Virtual War Museum Australia - my Personal Story about Stan Marsh & Eulogy for his daughter, Desley (d. 16.4.2024)

This is a reprinting of my contributions to Corporal Sidney Stanley Marsh's digital memorial in the VWMA in Canberra. Plus my eulogy which mentions him and that prompted this family research for my mother's funeral.

SYDNEY, NSW, CAIRNS, QLD FAMILY TREESDESLEY PUDNIKS NEE MARSH & SIDNEY STANLEY MARSH, MARRIED LILLIE MAY THORNTONAUSTRALIAN FAMILY HISTORY

4/12/20263 min read

read the rest at the bottom of this page or visit the VWMA page

FROM THE DRAFT EULOGY

... Des was born at the Womens hospital (check birth certificate) in Sydney. Her forefathers were New South Welshmen and women. Many from Wallsend, a now historic mining village that is part of Newcastle. Des often mentioned her eclectic ancestry of coal miners, wealthy merchants, unionists, Mayors, gold rush winners in Bendigo and soldiers from WWII. It was sadly without much detail given some personal tragedies concerning her father Corporal Sidney Stanley Marsh from Bulli, on the spectacular NSW coast and her mother Lillie, who also served - in the WAAF in Sydney according to the few black and white photos I used to quiz Grandma about back in my childhood in Freshwater, just up from the creek and fu-nfilled swimming hole.

Ironically, it has taken our mother's passing on Sunday 16 June for us to "fill in the broad brushstrokes" of the Marsh-Thornton-Paterson family history. The finer points of drawing the family tree occurred after I was inspired by the ANZAC Dawn Service this year in Cairns. Her Dad was a humble mechanic from rural coastal NSW and aspired to be a pilot when he joined the Australian Army at 20. He ended up being sent to the UK to learn how to recover and fix Spitfires and other WWII aircraft, before being posted to combat in Papua New Guinea and SE Asia. His father Edward Henry Carrington Marsh was in the Royal Navy, meanwhile Des's great-aunt from Orbost in Victoria was praised by the RAAF for being an outstanding radio operator!

Since ANZAC Day 2024, I have been on a journey of discovery on ancestry.com (using AI to discover many connected family trees and ancestors from Oz, Germany and the USA) and the much appreciated responses of Canberra's Virtual War Memorial for Aussie service men and women. Des' had military forebears stretching back ca 6 generations to when they emigrated from Scotland, Ireland and England to Australia and New Zealand. On the latter - we didn't know we had a Kiwi great great grandmother so that might explain Des's affinity and love for our neighbouring country.

I've returned 5 times since April 2o22, up to 8-10 weeks at a time, to be there for Mum and help Dad and the family with the round the clock care that Alzheimers' demands of its victims and carers. I had spent around 2 months in the "tropical spring" of 2019 before COVID changed everyone's world. I was writing a book on AI for my New York publishers. Even though dementia was already evident, Mum was as always kind, caring and interested in what I was doing. She had the same attitude and approach to anyone she knew - even strangers she might meet in a café in Cairns or on one of her much loved journeys in Asia, Europe or Australia and New Zealand. The short video with music and photos will tell the tale of those trips and her great love of travel.

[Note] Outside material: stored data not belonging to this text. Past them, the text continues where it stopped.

-- ==== Sys2Proof/Certificates/Slice0/Obligations.lean ====
section
/-! DEFINITION. The statements for the provers. Each says in its docstring which rule of spec/ it formalises. `Ready c s`
is the condition an operation of agent class c begins under: no fatal stop, INITED = 1, an agent the row names, that
agent idle (60_exceptions R268, R270, R276). -/

open Sys2Proof Sys2Proof.Machine

/-! ## Power-on, the step, the guards -/

/-- 10_state R21, R50, R51: the three registers that have a value at power-on, under any configuration record. -/
def Obligations.PowerOnValues : Prop :=
  ∀ s : State, s = State.reset ∨ (∃ cfg : Config, s = State.powerOn cfg) →
    s.sess.mode = .uninitialized ∧ s.halted = none ∧ s.inited = false

/-- The invariant holds at power-on, under every configuration record that 00_scope R7 admits. It rests on the values the
model names for registers without one (log entry 5). That reset takes the record of log entry 3 is the model's choice. -/
def Obligations.InvariantAtPowerOn : Prop :=
  Inv State.reset ∧ State.reset.cfg = vectorConfig ∧
  ∀ cfg : Config, configOk cfg → Inv (State.powerOn cfg) ∧ (State.powerOn cfg).cfg = cfg

/-- Every step keeps the invariant: the ranges and relations 10_state gives the registers (R24, R27, R29, R31 to R46,
R54), the chain ownership of 43_rx_handlers R197, one holder of the writer lock (20_memory R76). -/
def Obligations.StepKeepsInvariant : Prop :=
  ∀ s t : State, Inv s → step s = .next t → Inv t

/-- 10_state, opening: the configuration record is a parameter, so no step writes it. -/
def Obligations.StepKeepsConfiguration : Prop :=
  ∀ s t : State, step s = .next t → t.cfg = s.cfg

/-- A scheduled element whose bytes decode to an instruction runs that instruction, begun by the scheduled agent, with the
schedule one element shorter. Operation bytes that decode to nothing are refused (30_encoding R90, 93 U2). Wire bytes that
decode to nothing, a frame of an unlisted type among them, are fed to the parser like an RX_FEED (R87; log entry 21). An
agent scheduled to go on takes its next step; with nothing scheduled nothing changes (00_scope R14; log entry 1). -/
def Obligations.StepRunsTheDecodedInstruction : Prop :=
  (∀ (s : State) (a : Agent) (fmt : Format) (bytes : List Byte) (rest : List Input),
    s.halted = none → s.env.inputs = { agent := a, act := .issue fmt bytes } :: rest →
    (∀ (i : Instr) (tail : List Byte), decode s.cfg fmt bytes = .ok (i, tail) →
      step s = exec i { s with env.inputs := rest, env.agent := a }) ∧
    (∀ e : DecodeError, fmt = .op → decode s.cfg fmt bytes = .error e → step s = .refused (.notAnInstruction e)) ∧
    (∀ e : DecodeError, fmt = .frame → decode s.cfg fmt bytes = .error e →
      step s = exec (.rxFeed bytes) { s with env.inputs := rest, env.agent := a })) ∧
  (∀ (s : State) (a : Agent) (rest : List Input),
    s.halted = none → s.env.inputs = { agent := a, act := .resume } :: rest →
    step s = resumeAgent { s with env.inputs := rest, env.agent := a }) ∧
  (∀ s : State, s.halted = none → s.env.inputs = [] → step s = .next s)

/-- 60_exceptions R268: while HALTED is set no agent has a step. -/
def Obligations.HaltedBlockTakesNoStep : Prop :=
  ∀ (i : Instr) (s : State) (c : FatalCode), s.halted = some c →
    exec i s = .fault (.halted c) ∧ resumeAgent s = .fault (.halted c) ∧ step s = .fault (.halted c)

/-- 60_exceptions R270: before the first INIT every operation other than INIT is refused. -/
def Obligations.OnlyInitBeforeInit : Prop :=
  ∀ (i : Instr) (s : State), s.halted = none → s.inited = false → i ≠ .init →
    exec i s = .refused .notInitialised

/-- 60_exceptions R276 and 93_implementation_defined U3: an operation issued by an agent its row does not name. -/
def Obligations.WrongAgentIsRefused : Prop :=
  ∀ (i : Instr) (s : State), s.halted = none → s.inited = true →
    agentAllowed s.cfg (agentColumn i) s.env.agent = false → exec i s = .refused .wrongAgent

/-! ## Encodings -/

/-- Decoding an encoded well-formed instruction gives it back, and the bytes after it: the wire format of 30_encoding
R80 to R84 for the frames, and for the operations the identifiers of R90 with the operand form of log entry 10. -/
def Obligations.DecodeInvertsEncode : Prop :=
  ∀ (cfg : Config) (i : Instr) (tail : List Byte), configOk cfg → i.wf cfg = true →
    decode cfg i.format (encode cfg i ++ tail) = .ok (i, tail)

/-- A few encodings, written out from 30_encoding R80, R84, R90. Two things are the model's: that the table words 01 and 08,
which are type codes too (CLIENTCONFIG, INVALID), are read as INIT and MODE_CAS (log entry 9), and the form of the operands
(log entry 10). -/
def Obligations.WordsDecodeToTheirInstructions : Prop :=
  decodeTableWord 8 0x01 = some .init ∧ decodeTableWord 8 0x0B = some .tickRead ∧
  decodeTableWord 16 0xAA10 = some (.dmaWrite 0xAA) ∧ decodeTableWord 24 0x050408 = some (.modeCas 4 5) ∧
  decode vectorConfig .frame
      [0x55, 0x4E, 0x10, 0x20, 0x30, 0x40, 0x50, 0x60, 0x02, 0x01, 0x00, 0x04, 0xC7, 0xE3, 0xB4, 0xFE, 0xDE, 0xAD, 0xBE, 0xEF] =
    .ok (.packet { intron := [0x55, 0x4E, 0x10, 0x20, 0x30, 0x40, 0x50, 0x60], var := 0x01, checksum := 0xC7E3B4FE
                   payload := [0xDE, 0xAD, 0xBE, 0xEF] }, [])

/-! ## The codec -/

/-- 40_codec R110: the check values of the default checksum. -/
def Obligations.ChecksumCheckValues : Prop :=
  crcFn isoHdlc [0x31, 0x32, 0x33, 0x34, 0x35, 0x36, 0x37, 0x38, 0x39] = 0xCBF43926 ∧
  crcFn isoHdlc [] = 0 ∧ crcFn isoHdlc [0x00] = 0xD202EF8D

/-- 40_codec R113: the split of a payload into fragments never changes its checksum. -/
def Obligations.FragmentWalkIsTheFrameChecksum : Prop :=
  ∀ (p : CrcFn) (intron header : List Byte) (frags : List (List Byte)),
    frameCrcWalk p intron header frags = frameCrc p intron header frags.flatten

/-- 40_codec R112 with 41_transmit R130: the chunks of a send, joined, are BuildFrame of the joined fragments. -/
def Obligations.ChunksJoinToTheBuiltFrame : Prop :=
  ∀ (cfg : Config) (intron : List Byte) (t v : Byte) (frags : List (List Byte)),
    (sendChunks cfg intron t v frags).flatten = buildFrame cfg.crc intron t v frags.flatten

The cut text about Stan edited from my eulogy for his daughter, my mother Desley

Her cousin, Lynn Grieve, asked me to edit the eulogy because she felt that Stan, as a perpetrator of Domestic Violence, should not be noted to that extent. He was very violent from what she told me. Lynn recalled the police turning up to take him away when she as a child, and my great aunt Thel, her mother, and Lynn's father arrived at Des' house in Sydney.
It was the "final intervention" she said when the Thel Thornton, took her sister to safety in Grafton, the inland riverside town where her family lived. I visited Auntie Thel in Grafton during my uni years but she never mentioned this history. Mum did say one thing that collaborates this early childhood trauma - she said the last memory she has of her Dad was him being dragged away by police from the family home, due to his violent behaviour.
That's all I know from her... She always said, with a lot of deep sadness, "one day I will tell you more about my life", but she never did. The edited version known as the "Final Eulogy" in my family, can be downloaded below. This "censored" excerpt includes parts of it as an excerpt. I think Lynn was right - I wasn't there and don't know the full facts.
As a supporter of DV victims' rights and having experienced domestic abuse myself, I do think it is such a sensitive issue and needs to be respected carefully. Thus in the public acknowledgement of Stan at the Virtual War Memorial (see the screenshot above), I refer to his domestic violence as "he was frightening and threatening" which is why his wife and daughter cut off all contact... due to his PTSD to give my grandfather some credit that he apparently went into rehab to get himself treated (something Grandma told me once...).